Before we get to the essential part, let us first recall that our systematic review in Addictive Behaviors (2018) showed, among other things, that around half of people who stop antidepressants experience withdrawal. This conclusion was critiqued in a blog by Joseph Hayes and Sameer Jauhar, to which we responded by pointing out the blog’s many serious errors and misrepresentations (see our response here).
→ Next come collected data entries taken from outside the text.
-- ==== Sys2Proof/Laws/State.lean ====
section
/-! SUPPORT. One lemma per field per update of State: what an update leaves alone, and what it writes. All true by `rfl`, or by a
split where an update looks for its entry first. -/

namespace Sys2Proof.Machine

variable (s : State)

/-! ### setGroup -/

@[simp] theorem State.setGroup_lnk (g : Nat) (r : Group) : (s.setGroup g r).lnk = s.lnk := rfl
@[simp] theorem State.setGroup_rse (g : Nat) (r : Group) : (s.setGroup g r).rse = s.rse := rfl
@[simp] theorem State.setGroup_clk (g : Nat) (r : Group) : (s.setGroup g r).clk = s.clk := rfl
@[simp] theorem State.setGroup_rte (g : Nat) (r : Group) : (s.setGroup g r).rte = s.rte := rfl
@[simp] theorem State.setGroup_sac (g : Nat) (r : Group) : (s.setGroup g r).sac = s.sac := rfl
@[simp] theorem State.setGroup_enu (g : Nat) (r : Group) : (s.setGroup g r).enu = s.enu := rfl
@[simp] theorem State.setGroup_pending (g : Nat) (r : Group) : (s.setGroup g r).pending = s.pending := rfl

/-! ### deleteGroup -/

@[simp] theorem State.deleteGroup_lnk (g : Nat) : (s.deleteGroup g).lnk = s.lnk := rfl
@[simp] theorem State.deleteGroup_rse (g : Nat) : (s.deleteGroup g).rse = s.rse := rfl
@[simp] theorem State.deleteGroup_clk (g : Nat) : (s.deleteGroup g).clk = s.clk := rfl
@[simp] theorem State.deleteGroup_rte (g : Nat) : (s.deleteGroup g).rte = s.rte := rfl
@[simp] theorem State.deleteGroup_sac (g : Nat) : (s.deleteGroup g).sac = s.sac := rfl
@[simp] theorem State.deleteGroup_enu (g : Nat) : (s.deleteGroup g).enu = s.enu := rfl
@[simp] theorem State.deleteGroup_pending (g : Nat) : (s.deleteGroup g).pending = s.pending := rfl

/-! ### mapGroups -/

@[simp] theorem State.mapGroups_lnk (f : Group → Group) : (s.mapGroups f).lnk = s.lnk := rfl
@[simp] theorem State.mapGroups_rse (f : Group → Group) : (s.mapGroups f).rse = s.rse := rfl
@[simp] theorem State.mapGroups_clk (f : Group → Group) : (s.mapGroups f).clk = s.clk := rfl
@[simp] theorem State.mapGroups_rte (f : Group → Group) : (s.mapGroups f).rte = s.rte := rfl
@[simp] theorem State.mapGroups_sac (f : Group → Group) : (s.mapGroups f).sac = s.sac := rfl
@[simp] theorem State.mapGroups_enu (f : Group → Group) : (s.mapGroups f).enu = s.enu := rfl
@[simp] theorem State.mapGroups_pending (f : Group → Group) : (s.mapGroups f).pending = s.pending := rfl

/-! ### setContext -/

@[simp] theorem State.setContext_lnk (n : Nat) (c : Context) : (s.setContext n c).lnk = s.lnk := rfl
@[simp] theorem State.setContext_ctb (n : Nat) (c : Context) : (s.setContext n c).ctb = s.ctb := rfl
@[simp] theorem State.setContext_clk (n : Nat) (c : Context) : (s.setContext n c).clk = s.clk := rfl
@[simp] theorem State.setContext_rte (n : Nat) (c : Context) : (s.setContext n c).rte = s.rte := rfl
@[simp] theorem State.setContext_sac (n : Nat) (c : Context) : (s.setContext n c).sac = s.sac := rfl
@[simp] theorem State.setContext_enu (n : Nat) (c : Context) : (s.setContext n c).enu = s.enu := rfl
@[simp] theorem State.setContext_pending (n : Nat) (c : Context) : (s.setContext n c).pending = s.pending := rfl
@[simp] theorem State.setContext_rse_dests (n : Nat) (c : Context) : (s.setContext n c).rse.dests = s.rse.dests := rfl
@[simp] theorem State.setContext_rse_lists (n : Nat) (c : Context) : (s.setContext n c).rse.lists = s.rse.lists := rfl
@[simp] theorem State.setContext_rse_slots (n : Nat) (c : Context) : (s.setContext n c).rse.slots = s.rse.slots := rfl
@[simp] theorem State.setContext_rse_sweep (n : Nat) (c : Context) : (s.setContext n c).rse.sweep = s.rse.sweep := rfl

/-! ### freeContext -/

@[simp] theorem State.freeContext_lnk (n : Nat) : (s.freeContext n).lnk = s.lnk := rfl
@[simp] theorem State.freeContext_ctb (n : Nat) : (s.freeContext n).ctb = s.ctb := rfl
@[simp] theorem State.freeContext_clk (n : Nat) : (s.freeContext n).clk = s.clk := rfl
@[simp] theorem State.freeContext_rte (n : Nat) : (s.freeContext n).rte = s.rte := rfl
@[simp] theorem State.freeContext_sac (n : Nat) : (s.freeContext n).sac = s.sac := rfl
@[simp] theorem State.freeContext_enu (n : Nat) : (s.freeContext n).enu = s.enu := rfl
@[simp] theorem State.freeContext_pending (n : Nat) : (s.freeContext n).pending = s.pending := rfl
@[simp] theorem State.freeContext_rse_dests (n : Nat) : (s.freeContext n).rse.dests = s.rse.dests := rfl
@[simp] theorem State.freeContext_rse_lists (n : Nat) : (s.freeContext n).rse.lists = s.rse.lists := rfl
@[simp] theorem State.freeContext_rse_slots (n : Nat) : (s.freeContext n).rse.slots = s.rse.slots := rfl
@[simp] theorem State.freeContext_rse_sweep (n : Nat) : (s.freeContext n).rse.sweep = s.rse.sweep := rfl

/-! ### setDest -/

@[simp] theorem State.setDest_lnk (i : Nat) (d : Dest) : (s.setDest i d).lnk = s.lnk := rfl
@[simp] theorem State.setDest_ctb (i : Nat) (d : Dest) : (s.setDest i d).ctb = s.ctb := rfl
@[simp] theorem State.setDest_clk (i : Nat) (d : Dest) : (s.setDest i d).clk = s.clk := rfl
@[simp] theorem State.setDest_rte (i : Nat) (d : Dest) : (s.setDest i d).rte = s.rte := rfl
@[simp] theorem State.setDest_sac (i : Nat) (d : Dest) : (s.setDest i d).sac = s.sac := rfl
@[simp] theorem State.setDest_enu (i : Nat) (d : Dest) : (s.setDest i d).enu = s.enu := rfl
@[simp] theorem State.setDest_pending (i : Nat) (d : Dest) : (s.setDest i d).pending = s.pending := rfl
@[simp] theorem State.setDest_rse_lists (i : Nat) (d : Dest) : (s.setDest i d).rse.lists = s.rse.lists := rfl
@[simp] theorem State.setDest_rse_slots (i : Nat) (d : Dest) : (s.setDest i d).rse.slots = s.rse.slots := rfl
@[simp] theorem State.setDest_rse_contexts (i : Nat) (d : Dest) : (s.setDest i d).rse.contexts = s.rse.contexts := rfl
@[simp] theorem State.setDest_rse_sweep (i : Nat) (d : Dest) : (s.setDest i d).rse.sweep = s.rse.sweep := rfl

/-! ### clearDest -/

@[simp] theorem State.clearDest_lnk (i : Nat) : (s.clearDest i).lnk = s.lnk := rfl
@[simp] theorem State.clearDest_ctb (i : Nat) : (s.clearDest i).ctb = s.ctb := rfl
@[simp] theorem State.clearDest_clk (i : Nat) : (s.clearDest i).clk = s.clk := rfl
@[simp] theorem State.clearDest_rte (i : Nat) : (s.clearDest i).rte = s.rte := rfl
@[simp] theorem State.clearDest_sac (i : Nat) : (s.clearDest i).sac = s.sac := rfl
@[simp] theorem State.clearDest_enu (i : Nat) : (s.clearDest i).enu = s.enu := rfl
@[simp] theorem State.clearDest_pending (i : Nat) : (s.clearDest i).pending = s.pending := rfl
@[simp] theorem State.clearDest_rse_lists (i : Nat) : (s.clearDest i).rse.lists = s.rse.lists := rfl
@[simp] theorem State.clearDest_rse_slots (i : Nat) : (s.clearDest i).rse.slots = s.rse.slots := rfl
@[simp] theorem State.clearDest_rse_contexts (i : Nat) : (s.clearDest i).rse.contexts = s.rse.contexts := rfl
@[simp] theorem State.clearDest_rse_sweep (i : Nat) : (s.clearDest i).rse.sweep = s.rse.sweep := rfl

/-! ### setSlot -/

@[simp] theorem State.setSlot_lnk (i : Fin 16) (x : Slot) : (s.setSlot i x).lnk = s.lnk := rfl
@[simp] theorem State.setSlot_ctb (i : Fin 16) (x : Slot) : (s.setSlot i x).ctb = s.ctb := rfl
@[simp] theorem State.setSlot_clk (i : Fin 16) (x : Slot) : (s.setSlot i x).clk = s.clk := rfl
@[simp] theorem State.setSlot_rte (i : Fin 16) (x : Slot) : (s.setSlot i x).rte = s.rte := rfl
@[simp] theorem State.setSlot_sac (i : Fin 16) (x : Slot) : (s.setSlot i x).sac = s.sac := rfl
@[simp] theorem State.setSlot_enu (i : Fin 16) (x : Slot) : (s.setSlot i x).enu = s.enu := rfl
@[simp] theorem State.setSlot_pending (i : Fin 16) (x : Slot) : (s.setSlot i x).pending = s.pending := rfl
@[simp] theorem State.setSlot_rse_dests (i : Fin 16) (x : Slot) : (s.setSlot i x).rse.dests = s.rse.dests := rfl
@[simp] theorem State.setSlot_rse_lists (i : Fin 16) (x : Slot) : (s.setSlot i x).rse.lists = s.rse.lists := rfl
@[simp] theorem State.setSlot_rse_contexts (i : Fin 16) (x : Slot) : (s.setSlot i x).rse.contexts = s.rse.contexts := rfl
@[simp] theorem State.setSlot_rse_sweep (i : Fin 16) (x : Slot) : (s.setSlot i x).rse.sweep = s.rse.sweep := rfl

/-! ### quietSlot -/

@[simp] theorem State.quietSlot_lnk (i : Fin 16) (x : SlotState) : (s.quietSlot i x).lnk = s.lnk := rfl
@[simp] theorem State.quietSlot_ctb (i : Fin 16) (x : SlotState) : (s.quietSlot i x).ctb = s.ctb := rfl
@[simp] theorem State.quietSlot_clk (i : Fin 16) (x : SlotState) : (s.quietSlot i x).clk = s.clk := rfl
@[simp] theorem State.quietSlot_rte (i : Fin 16) (x : SlotState) : (s.quietSlot i x).rte = s.rte := rfl
@[simp] theorem State.quietSlot_sac (i : Fin 16) (x : SlotState) : (s.quietSlot i x).sac = s.sac := rfl
@[simp] theorem State.quietSlot_enu (i : Fin 16) (x : SlotState) : (s.quietSlot i x).enu = s.enu := rfl
@[simp] theorem State.quietSlot_pending (i : Fin 16) (x : SlotState) : (s.quietSlot i x).pending = s.pending := rfl
@[simp] theorem State.quietSlot_rse_dests (i : Fin 16) (x : SlotState) : (s.quietSlot i x).rse.dests = s.rse.dests := rfl
@[simp] theorem State.quietSlot_rse_lists (i : Fin 16) (x : SlotState) : (s.quietSlot i x).rse.lists = s.rse.lists := rfl
@[simp] theorem State.quietSlot_rse_contexts (i : Fin 16) (x : SlotState) : (s.quietSlot i x).rse.contexts = s.rse.contexts := rfl
@[simp] theorem State.quietSlot_rse_sweep (i : Fin 16) (x : SlotState) : (s.quietSlot i x).rse.sweep = s.rse.sweep := rfl

/-! ### setSweep -/

@[simp] theorem State.setSweep_lnk (w : Option Sweep) : (s.setSweep w).lnk = s.lnk := rfl
@[simp] theorem State.setSweep_ctb (w : Option Sweep) : (s.setSweep w).ctb = s.ctb := rfl
@[simp] theorem State.setSweep_clk (w : Option Sweep) : (s.setSweep w).clk = s.clk := rfl
@[simp] theorem State.setSweep_rte (w : Option Sweep) : (s.setSweep w).rte = s.rte := rfl
@[simp] theorem State.setSweep_sac (w : Option Sweep) : (s.setSweep w).sac = s.sac := rfl
@[simp] theorem State.setSweep_enu (w : Option Sweep) : (s.setSweep w).enu = s.enu := rfl
@[simp] theorem State.setSweep_pending (w : Option Sweep) : (s.setSweep w).pending = s.pending := rfl
@[simp] theorem State.setSweep_rse_dests (w : Option Sweep) : (s.setSweep w).rse.dests = s.rse.dests := rfl
@[simp] theorem State.setSweep_rse_lists (w : Option Sweep) : (s.setSweep w).rse.lists = s.rse.lists := rfl
@[simp] theorem State.setSweep_rse_slots (w : Option Sweep) : (s.setSweep w).rse.slots = s.rse.slots := rfl
@[simp] theorem State.setSweep_rse_contexts (w : Option Sweep) : (s.setSweep w).rse.contexts = s.rse.contexts := rfl

/-! ### setCarrier -/

@[simp] theorem State.setCarrier_lnk (i : Fin 63) (c : Carrier) : (s.setCarrier i c).lnk = s.lnk := rfl
@[simp] theorem State.setCarrier_ctb (i : Fin 63) (c : Carrier) : (s.setCarrier i c).ctb = s.ctb := rfl
@[simp] theorem State.setCarrier_rse (i : Fin 63) (c : Carrier) : (s.setCarrier i c).rse = s.rse := rfl
@[simp] theorem State.setCarrier_clk (i : Fin 63) (c : Carrier) : (s.setCarrier i c).clk = s.clk := rfl
@[simp] theorem State.setCarrier_rte (i : Fin 63) (c : Carrier) : (s.setCarrier i c).rte = s.rte := rfl
@[simp] theorem State.setCarrier_enu (i : Fin 63) (c : Carrier) : (s.setCarrier i c).enu = s.enu := rfl
@[simp] theorem State.setCarrier_pending (i : Fin 63) (c : Carrier) : (s.setCarrier i c).pending = s.pending := rfl
@[simp] theorem State.setCarrier_sac_period (i : Fin 63) (c : Carrier) : (s.setCarrier i c).sac.period = s.sac.period := rfl
@[simp] theorem State.setCarrier_sac_records (i : Fin 63) (c : Carrier) : (s.setCarrier i c).sac.records = s.sac.records := rfl
@[simp] theorem State.setCarrier_sac_guarded (i : Fin 63) (c : Carrier) : (s.setCarrier i c).sac.guarded = s.sac.guarded := rfl
@[simp] theorem State.setCarrier_sac_mode (i : Fin 63) (c : Carrier) : (s.setCarrier i c).sac.mode = s.sac.mode := rfl
@[simp] theorem State.setCarrier_sac_threshold (i : Fin 63) (c : Carrier) : (s.setCarrier i c).sac.threshold = s.sac.threshold := rfl
@[simp] theorem State.setCarrier_sac_latch (i : Fin 63) (c : Carrier) : (s.setCarrier i c).sac.latch = s.sac.latch := rfl
@[simp] theorem State.setCarrier_sac_sequence (i : Fin 63) (c : Carrier) : (s.setCarrier i c).sac.sequence = s.sac.sequence := rfl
Our response to that blog, however, did not deal with one of Hayes and Jauhar’s core criticisms: that our systematic review had failed to include five randomised control trials (RTCs). (These RCTs were: Baldwin 2004a1 & 2004b2; Lader 20043; Montgomery 20034 & 20045.) They alleged that these five trials, while primarily focusing on the effectiveness of antidepressants, also contained data on the ‘incidence’ of withdrawal — that is, on how common withdrawal actually is. Had we included this data in our review, Hayes and Jauhar contended, the number of people suffering antidepressant withdrawal would have been lower than we reported, perhaps by around 10% (we infer this 10% from the tables they produced in their original blog critique). It was therefore either remiss or dishonest of us, they implied, not to include data from these studies.

Today, we would like to deal briefly with this particular blog criticism, not merely to show how groundless it is, but more importantly because, by doing so, we gain crucial insight into how shadowy and ethically suspect antidepressant withdrawal research can get when viewed up close.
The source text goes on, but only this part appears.